Copy the records below verbatim, from the first line through the line containing "exact ⟨⟨ha, by", inclusive, and output nothing else.

Data
· · · ·

-- ==== Sys2Proof/Laws/Memory.lean ====
section
/-! SUPPORT. The laws of memory: every operation keeps the canonical form, a read after a write gives what was written, a write leaves
every other byte alone, and memories that read alike are equal. -/

namespace Sys2Proof.Machine

/-- A list whose addresses start at a bound starts at every lower one. -/
theorem memFrom_mono {lo hi : Nat} (h : lo ≤ hi) : ∀ {m : List Host.Cell}, memFrom hi m = true → memFrom lo m = true
  | [], _ => rfl
  | c :: m, hm => by
    simp only [memFrom, Bool.and_eq_true, decide_eq_true_eq] at hm ⊢
    exact ⟨⟨h.trans hm.1.1, hm.1.2⟩, hm.2⟩

/-- Below the bound nothing is listed. -/
theorem memGet_below {lo a : Nat} (h : a < lo) : ∀ {m : List Host.Cell}, memFrom lo m = true → memGet m a = emptyByte
  | [], _ => rfl
  | c :: m, hm => by
    simp only [memFrom, Bool.and_eq_true, decide_eq_true_eq] at hm
    have hne : c.1 ≠ a := by omega
    simp only [memGet, if_neg hne]
    exact memGet_below (by omega) hm.2

/-- Writing a byte keeps the canonical form. -/
theorem memSet_from {lo a : Nat} {b : Byte} (ha : lo ≤ a) : ∀ {m : List Host.Cell}, memFrom lo m = true → memFrom lo (memSet m a b) = true
  | [], _ => by
    by_cases hb : b = emptyByte
    · simp [memSet, hb, memFrom]
    · simp [memSet, hb, memFrom, ha]
  | c :: m, hm => by
    simp only [memFrom, Bool.and_eq_true, decide_eq_true_eq] at hm
    obtain ⟨⟨h1, h2⟩, h3⟩ := hm
    by_cases hlt : c.1 < a
    · simp only [memSet, if_pos hlt, memFrom, Bool.and_eq_true, decide_eq_true_eq]
      exact ⟨⟨h1, h2⟩, memSet_from (by omega) h3⟩
    · by_cases heq : c.1 = a
      · subst heq
        by_cases hb : b = emptyByte
        · simp only [memSet, if_neg hlt, if_true, if_pos hb]
          exact memFrom_mono (by omega) h3
        · simp [memSet, hb, memFrom, h1, h3]
      · have hgt : a + 1 ≤ c.1 := by omega
        by_cases hb : b = emptyByte
        · simp [memSet, hlt, heq, hb, memFrom, h1, h3]
          simpa using h2
        · simp only [memSet, if_neg hlt, if_neg heq, if_neg hb, memFrom, Bool.and_eq_true, decide_eq_true_eq]
          exact ⟨⟨ha, by simpa using hb⟩, ⟨hgt, h2⟩, h3⟩

/-- The byte written reads as what was written. -/
theorem memGet_memSet_same {lo a : Nat} (b : Byte) : ∀ {m : List Host.Cell}, memFrom lo m = true → memGet (memSet m a b) a = b
  | [], _ => by
    by_cases hb : b = emptyByte <;> simp [memSet, hb, memGet]
  | c :: m, hm => by
    simp only [memFrom, Bool.and_eq_true, decide_eq_true_eq] at hm
    by_cases hlt : c.1 < a
    · have hne : c.1 ≠ a := by omega
      simp only [memSet, if_pos hlt, memGet, if_neg hne]
      exact memGet_memSet_same b hm.2
    · by_cases hb : b = emptyByte
      · subst hb
        by_cases heq : c.1 = a
        · simp only [memSet, if_neg hlt, if_pos heq, if_true]
          exact memGet_below (by omega) hm.2
        · simp only [memSet, if_neg hlt, if_neg heq, if_true, memGet]
          exact memGet_below (by omega) hm.2
      · simp [memSet, hlt, hb, memGet]

/-- A write of one byte leaves every other byte alone. -/
theorem memGet_memSet_other {a x : Nat} (b : Byte) (h : x ≠ a) : ∀ (m : List Host.Cell), memGet (memSet m a b) x = memGet m x
  | [] => by
    by_cases hb : b = emptyByte <;> simp [memSet, hb, memGet, Ne.symm h]
  | c :: m => by
    by_cases hlt : c.1 < a
    · simp only [memSet, if_pos hlt, memGet]
      rw [memGet_memSet_other b h m]
    · by_cases heq : c.1 = a
      · have hne : c.1 ≠ x := by omega
        by_cases hb : b = emptyByte <;> simp [memSet, heq, hb, memGet, Ne.symm h]
      · by_cases hb : b = emptyByte <;> simp [memSet, hlt, heq, hb, memGet, Ne.symm h]

/-- Writing bytes keeps the canonical form. -/
theorem memWrite_wf : ∀ (bs : Bytes) (a : Nat) {m : List Host.Cell}, Memory.wf m = true → Memory.wf (memWrite m a bs) = true
  | [], _, _, hm => hm
  | _ :: bs, a, _, hm => memWrite_wf bs (a + 1) (memSet_from (Nat.zero_le a) hm)

/-- A write leaves every byte outside it alone. -/
theorem memGet_memWrite_other {x : Nat} : ∀ (bs : Bytes) (a : Nat) (m : List Host.Cell), x < a ∨ a + bs.length ≤ x →
    memGet (memWrite m a bs) x = memGet m x
  | [], _, _, _ => rfl
  | b :: bs, a, m, h => by
    simp only [List.length_cons] at h
    simp only [memWrite]
    rw [memGet_memWrite_other bs (a + 1) _ (by omega), memGet_memSet_other b (by omega)]

/-- A byte that was written reads as what was written. -/
theorem memGet_memWrite_in : ∀ (bs : Bytes) (a i : Nat) {m : List Host.Cell}, Memory.wf m = true → (h : i < bs.length) →
    memGet (memWrite m a bs) (a + i) = bs[i]
  | b :: bs, a, 0, _, hm, _ => by
    simp only [memWrite, Nat.add_zero, List.getElem_cons_zero]
    rw [memGet_memWrite_other bs (a + 1) _ (by omega)]
    exact memGet_memSet_same b hm
  | b :: bs, a, i + 1, m, hm, h => by
    have := memGet_memWrite_in bs (a + 1) i (m := memSet m a b) (memSet_from (Nat.zero_le a) hm) (by simpa using h)
    simp only [memWrite, List.getElem_cons_succ]
    rw [← this]
    congr 1
    omega

/-- What was written reads back. -/
theorem memRead_memWrite {m : List Host.Cell} (hm : Memory.wf m = true) (a : Nat) (bs : Bytes) : memRead (memWrite m a bs) a bs.length = bs := by
  apply List.ext_getElem
  · simp [memRead]
  · intro i h1 h2
    simp only [memRead, List.getElem_map, List.getElem_range]
    exact memGet_memWrite_in bs a i hm h2

/-- A read that a write does not meet gives what it gave before. -/
theorem memRead_memWrite_apart (m : List Host.Cell) {a x n : Nat} (bs : Bytes) (h : x + n ≤ a ∨ a + bs.length ≤ x) :
    memRead (memWrite m a bs) x n = memRead m x n := by
  unfold memRead
  apply List.map_congr_left
  intro i hi
  rw [List.mem_range] at hi
  exact memGet_memWrite_other bs a m (by omega)

/-- In the canonical form, memories that read alike are equal. -/
theorem mem_ext {lo : Nat} : ∀ {m n : List Host.Cell}, memFrom lo m = true → memFrom lo n = true → (∀ a, memGet m a = memGet n a) → m = n
  | [], [], _, _, _ => rfl
  | [], d :: n, _, hn, h => by
    simp only [memFrom, Bool.and_eq_true] at hn
    have := h d.1
    simp only [memGet, if_true] at this
    simp [← this] at hn
  | c :: m, [], hm, _, h => by
    simp only [memFrom, Bool.and_eq_true] at hm
    have := h c.1
    simp only [memGet, if_true] at this
    simp [this] at hm
  | c :: m, d :: n, hm, hn, h => by
    simp only [memFrom, Bool.and_eq_true, decide_eq_true_eq] at hm hn
    have hc := h c.1
    have hd := h d.1
    simp only [memGet, if_true] at hc hd
    have hcd : c.1 = d.1 := by
      rcases Nat.lt_trichotomy c.1 d.1 with hlt | heq | hgt
      · rw [if_neg (by omega), memGet_below (by omega) hn.2] at hc
        exact absurd hc (by simpa using hm.1.2)
      · exact heq
      · rw [if_neg (by omega), memGet_below (by omega) hm.2] at hd
        exact absurd hd.symm (by simpa using hn.1.2)
    rw [if_pos hcd.symm] at hc
    obtain ⟨ca, cb⟩ := c
    obtain ⟨da, db⟩ := d
    simp only at hcd hc
    subst hcd hc
    congr 1
    refine mem_ext hm.2 hn.2 fun a => ?_
    by_cases ha : a = ca
    · subst ha
      rw [memGet_below (Nat.lt_succ_self a) hm.2, memGet_below (Nat.lt_succ_self a) hn.2]
    · have := h a
      simpa [memGet, Ne.symm ha] using this

/-- A write into DRAM past the map cache keeps the canonical form. -/
theorem dramWrite_wf {s : State} (h : Memory.wf s.dr.mem = true) (a : Nat) (bs : Bytes) : Memory.wf (s.dramWrite a bs).dr.mem = true :=
  memWrite_wf bs a h

/-- Meeting a line of the map cache changes nothing in DRAM. -/
@[simp] theorem readLine_dr (s : State) (a b : Nat) : (s.readLine a b).1.dr = s.dr := by
  unfold State.readLine
  split
  · rfl
  · split
    · rfl
    · rw [State.bump_dr, State.ev0_dr]; rfl

/-- A line takes its bytes from DRAM and changes none of it. -/
@[simp] theorem refreshLine_dr (s : State) (l : Nat × Nat × Nat × Bytes) : (s.refreshLine l).dr = s.dr := by
  have h := readLine_dr s l.1 l.2.2.1
  unfold State.refreshLine
  split <;> simp_all

/-- The lines that a write refreshes take their bytes from DRAM and change none of it. -/
theorem refreshLines_dr (s : State) (a n : Nat) : (s.refreshLines a n).dr = s.dr := by
  have go : ∀ (ls : List (Nat × Nat × Nat × Bytes)) (t : State), (ls.foldl State.refreshLine t).dr = t.dr := by
    intro ls
    induction ls with
    | nil => exact fun _ => rfl
    | cons x ls ih => intro t; rw [List.foldl_cons, ih, refreshLine_dr]
  exact go _ s

/-- A write through the map cache keeps the canonical form. -/
theorem putBytes_wf {s : State} (h : Memory.wf s.dr.mem = true) (a : Nat) (bs : Bytes) : Memory.wf (s.putBytes a bs).dr.mem = true := by
  unfold State.putBytes
  rw [refreshLines_dr]
  exact memWrite_wf bs a h

end Sys2Proof.Machine
end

· · · ·

Written solution
-- ==== Sys2Proof/Laws/Memory.lean ====
section
/-! SUPPORT. The laws of memory: every operation keeps the canonical form, a read after a write gives what was written, a write leaves
every other byte alone, and memories that read alike are equal. -/

namespace Sys2Proof.Machine

/-- A list whose addresses start at a bound starts at every lower one. -/
theorem memFrom_mono {lo hi : Nat} (h : lo ≤ hi) : ∀ {m : List Host.Cell}, memFrom hi m = true → memFrom lo m = true
  | [], _ => rfl
  | c :: m, hm => by
    simp only [memFrom, Bool.and_eq_true, decide_eq_true_eq] at hm ⊢
    exact ⟨⟨h.trans hm.1.1, hm.1.2⟩, hm.2⟩

/-- Below the bound nothing is listed. -/
theorem memGet_below {lo a : Nat} (h : a < lo) : ∀ {m : List Host.Cell}, memFrom lo m = true → memGet m a = emptyByte
  | [], _ => rfl
  | c :: m, hm => by
    simp only [memFrom, Bool.and_eq_true, decide_eq_true_eq] at hm
    have hne : c.1 ≠ a := by omega
    simp only [memGet, if_neg hne]
    exact memGet_below (by omega) hm.2

/-- Writing a byte keeps the canonical form. -/
theorem memSet_from {lo a : Nat} {b : Byte} (ha : lo ≤ a) : ∀ {m : List Host.Cell}, memFrom lo m = true → memFrom lo (memSet m a b) = true
  | [], _ => by
    by_cases hb : b = emptyByte
    · simp [memSet, hb, memFrom]
    · simp [memSet, hb, memFrom, ha]
  | c :: m, hm => by
    simp only [memFrom, Bool.and_eq_true, decide_eq_true_eq] at hm
    obtain ⟨⟨h1, h2⟩, h3⟩ := hm
    by_cases hlt : c.1 < a
    · simp only [memSet, if_pos hlt, memFrom, Bool.and_eq_true, decide_eq_true_eq]
      exact ⟨⟨h1, h2⟩, memSet_from (by omega) h3⟩
    · by_cases heq : c.1 = a
      · subst heq
        by_cases hb : b = emptyByte
        · simp only [memSet, if_neg hlt, if_true, if_pos hb]
          exact memFrom_mono (by omega) h3
        · simp [memSet, hb, memFrom, h1, h3]
      · have hgt : a + 1 ≤ c.1 := by omega
        by_cases hb : b = emptyByte
        · simp [memSet, hlt, heq, hb, memFrom, h1, h3]
          simpa using h2
        · simp only [memSet, if_neg hlt, if_neg heq, if_neg hb, memFrom, Bool.and_eq_true, decide_eq_true_eq]
          exact ⟨⟨ha, by simpa using hb⟩, ⟨hgt, h2⟩, h3⟩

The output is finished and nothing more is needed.